Одно могу утверждать наверняка: если он действительно жив и сегодня
проповедует под именем Анании, то за плечами у него большой опыт. И это в
любом случае, даже если не вспоминать о других его качествах,
свидетельствует в его пользу. Если об Иисусе я говорил: блестящий ум, яркая
личность, огромная, целеустремленная воля, то про Иуду, он же Анания, могу
сказать: он весь - упорство и скромность, фанатичное чувство
ответственности, ненасытная жажда знаний. Иисус был прирожденным
руководителем, но и Иуда, или Анания, - личность, обладающая всем
необходимым, чтобы вести за собой других. Если бы было не так, едва ли он
смог бы, вернувшись в Иерусалим, завоевать тот авторитет, который у него,
несомненно, был, и едва ли мог стать сейчас кандидатом на высокий пост.

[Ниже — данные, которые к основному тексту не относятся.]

-- ==== Sys2Proof/Config.lean ====
section
/-! DEFINITION. What an implementation of the core fixes (00_scope.md R6 to R8).
The spec leaves two parameters open. `LAT` (cycles from `req` to `ack`) is named by no rule and the model has no time
(70_reset_and_hazards.md R240; log entry 6). `TRACE` is an argument of Machine/Trace.lean's `tracePort`
(60_exceptions.md R216; log entry 7). The free values are all of the trace port; none reaches a register or a read. -/

namespace Sys2Proof.Config

/-- `Nb`, the state width in words, "fixed at 4" (00_scope.md R6). -/
def Nb : Nat := 4

/-- The capacity of the round-key store, "sized to the maximum possible Nr+1 = 15" (00_scope.md R7). -/
def roundKeySlots : Nat := 15

/-- The bytes of the key store, the largest key (00_scope.md R7). -/
def keyBytes : Nat := 32

/-- Host data width in bits (00_scope.md R8). -/
def hostDataWidth : Nat := 8

/-- Host address width in bits (00_scope.md R8). -/
def hostAddressWidth : Nat := 9

/-- Command width in bits (00_scope.md R8). -/
def commandWidth : Nat := 8

/-- FREE VALUE (log entry 7): the label the trace port presents with the snapshot in place `place` of checkpoint `index` of the
command byte `command` under the key length `klen`. "The set of labels and their encoding is not in the source"
(60_exceptions.md R216, 91_not_in_source.md N9), so it is any list of bytes. -/
opaque traceLabel (command klen : Byte) (index place : Nat) : List Byte

/-- FREE VALUE (log entry 7): the numbers of the round keys the trace port presents at a checkpoint. R216 has it present "the 16
bytes of `S` (or of a round key)" and does not say which round keys come when. -/
opaque traceRoundKeys (command klen : Byte) (index : Nat) : List Nat

/-- FREE VALUE (log entry 7): whether KEYEXPAND is traced as a step command. 43_cipher_decipher.md R189 counts it among them,
60_exceptions.md R218 does not, and "whether key-schedule steps are traced" is missing (91_not_in_source.md N9). -/
opaque traceKeyexpand : Bool

end Sys2Proof.Config
end

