-- ==== Sys2Proof/Machine/State.lean ====
section
/-! DEFINITION. The state of the core as plain data, the host's transactions, the reasons of a stop, and the state after reset
(10_state.md R20 to R39, 20_memory.md R60, 70_reset_and_hazards.md R230, R231). -/

namespace Sys2Proof.Machine

/-- What the host can do to the core (20_memory.md R60, 70_reset_and_hazards.md R230): a read of one byte, a write of one byte,
or a reset, the event the host may cause between any two transactions. -/
inductive HostEvent where
  /-- `MemRead(addr, 1)` (20_memory.md R61). -/
  | read (addr : Addr)
  /-- `MemWrite(addr, 1, v)` (20_memory.md R62). -/
  | write (addr : Addr) (v : Byte)
  /-- `rst` asserted for one clock (70_reset_and_hazards.md R230, 30_encoding.md R97 `RESET`). -/
  | reset
  deriving DecidableEq, Repr

/-- The state of the machine. The first eight fields are the whole state the spec names (10_state.md R38, R10); the last three
are the model's own. -/
structure State where
  /-- `S`, the state register: 16 bytes, the matrix `S[r][c]` canonical (10_state.md R20, R21). -/
  S : Block
  /-- `KEY`, the key register: 32 bytes in byte-sequence order (10_state.md R22). -/
  KEY : Vector Byte 32
  /-- `KLEN`, the key-length register; all 256 values can be stored (10_state.md R30). -/
  KLEN : Byte
  /-- `RK`, the round-key store: 15 round keys of 16 bytes (10_state.md R24). -/
  RK : Vector Block 15
  /-- `RKV`, the round-keys-valid flag (10_state.md R26). -/
  RKV : Bool
  /-- `GFA`, the operand register of the Galois-field unit (10_state.md R28). -/
  GFA : Byte
  /-- `GFR`, the result register of the Galois-field unit (10_state.md R29). -/
  GFR : Byte
  /-- `ERR`, the error register (10_state.md R32). -/
  ERR : Byte
  /-- MODEL'S OWN (log entry 2): a reset has been taken since power-up, so that transactions may be issued
  (70_reset_and_hazards.md R230). -/
  resetDone : Bool
  /-- MODEL'S OWN (log entry 1): what the host has yet to do, in the order it will do it (20_memory.md R78). -/
  host : List HostEvent
  /-- MODEL'S OWN (log entry 1): the bytes the host's reads have returned, the latest first. -/
  reads : List Byte
  deriving DecidableEq, Repr

/-- The machine has no fault: every command ends in `done` or in an error code in `ERR`, and "There is no third outcome: no
command hangs, none completes in part" (60_exceptions.md R200, R210). So this type has no constructor, no meaning raises a fault,
and that is no difference from the spec. -/
inductive Fault where
  deriving DecidableEq, Repr

/-- Why a step is refused. -/
inductive Refusal where
  /-- Raised by an arm of `exec` whose instruction has no meaning yet. Safe. No arm of this model raises it. -/
  | notModelled (mnemonic : String)
  /-- Raised by the host port when the host reads or writes before the first reset: "no transaction may be issued in it"
  (70_reset_and_hazards.md R230; treatment `refuse`, 93_implementation_defined.md U14). Safe: it stops. No command raises it, and it
  cannot happen in a run from `State.reset`. -/
  | transactionBeforeReset
  deriving DecidableEq, Repr

/-- The three outcomes of a step or of a meaning. -/
abbrev Result := Host.Outcome State Fault Refusal

/-- The error codes of 60_exceptions.md R203 other than success. -/
inductive ErrCode where
  /-- `KLEN` is not 16, 24 or 32 (60_exceptions.md R205). -/
  | eKeylen
  /-- The byte written to `CMD` decodes to "illegal" (60_exceptions.md R207). -/
  | eIllcmd
  /-- A GMUL constant outside `GCONST`, or a round-key index beyond the schedule (60_exceptions.md R208). -/
  | eArg
  /-- ADDROUNDKEY with no key schedule in `RK` (60_exceptions.md R209). -/
  | eNokey
  deriving DecidableEq, Repr

/-- The state right after reset: every register takes the reset value of 10_state.md R38 (70_reset_and_hazards.md R231). A reset has
been taken, the host has nothing pending, and no read has returned a byte (DESIGN CHOICE, log entries 1 and 2). -/
def State.reset : State where
  S := Block.zero
  KEY := Vector.replicate 32 0x00#8
  KLEN := 0x00#8
  RK := Vector.replicate 15 Block.zero
  RKV := false
  GFA := 0x00#8
  GFR := 0x00#8
  ERR := 0x00#8
  resetDone := true
  host := []
  reads := []

end Sys2Proof.Machine
end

Однако если слухи о смерти Иуды все же соответствуют истине, в этом случае
человека по имени Анания я не знаю и ни плохого, ни хорошего о нем ничего
сообщить не могу.
В эти трудные времена считаю весьма желательным, чтобы господству
первосвященнических династий был положен конец, ибо переплетение семейных
интересов с интересами государственными неизбежно порождает недовольство
народа. Вновь завоевать всеобщее доверие мог бы сейчас вышедший из низов, с
трудом пробившийся к образованию, талантливый и многоопытный муж - именно
таков Анания, если он тождествен тому Иуде, которого я учил на протяжении
нескольких лет. Его образ мыслей и умение владеть собой, может быть именно в
свете уроков движения, возглавляемого некогда Иисусом, становятся залогом
того, что он сумеет создать ту общую идейную, идеологическую основу, о
которой я говорил выше как об условии компромисса с империей и, что самое
важное, мира.
Кстати, по затронутому вопросу могли бы также высказаться ученики мои,
которые еще остались из тех давних времен. К ним я отношу Савла, родом из
Тарса, о котором в последнее время тоже говорят как о глашатае примирения, -
правда, использует он и положения учения Иисуса. У Савла недюжинный ум
сочетается с исключительным прилежанием; в обучение его отдали родители, а
не Синедрион. О нем я тоже вспоминаю как об одном из своих любимых учеников,
пусть он и перешел в другой лагерь.
Вот какой ответ могу я дать на поставленный вопрос. Если, как считает
Тиберий Александр, прокуратором станет Куман, с этим следует смириться,
уповая на то, что в эти трудные времена у нас будет достойный прокуратор.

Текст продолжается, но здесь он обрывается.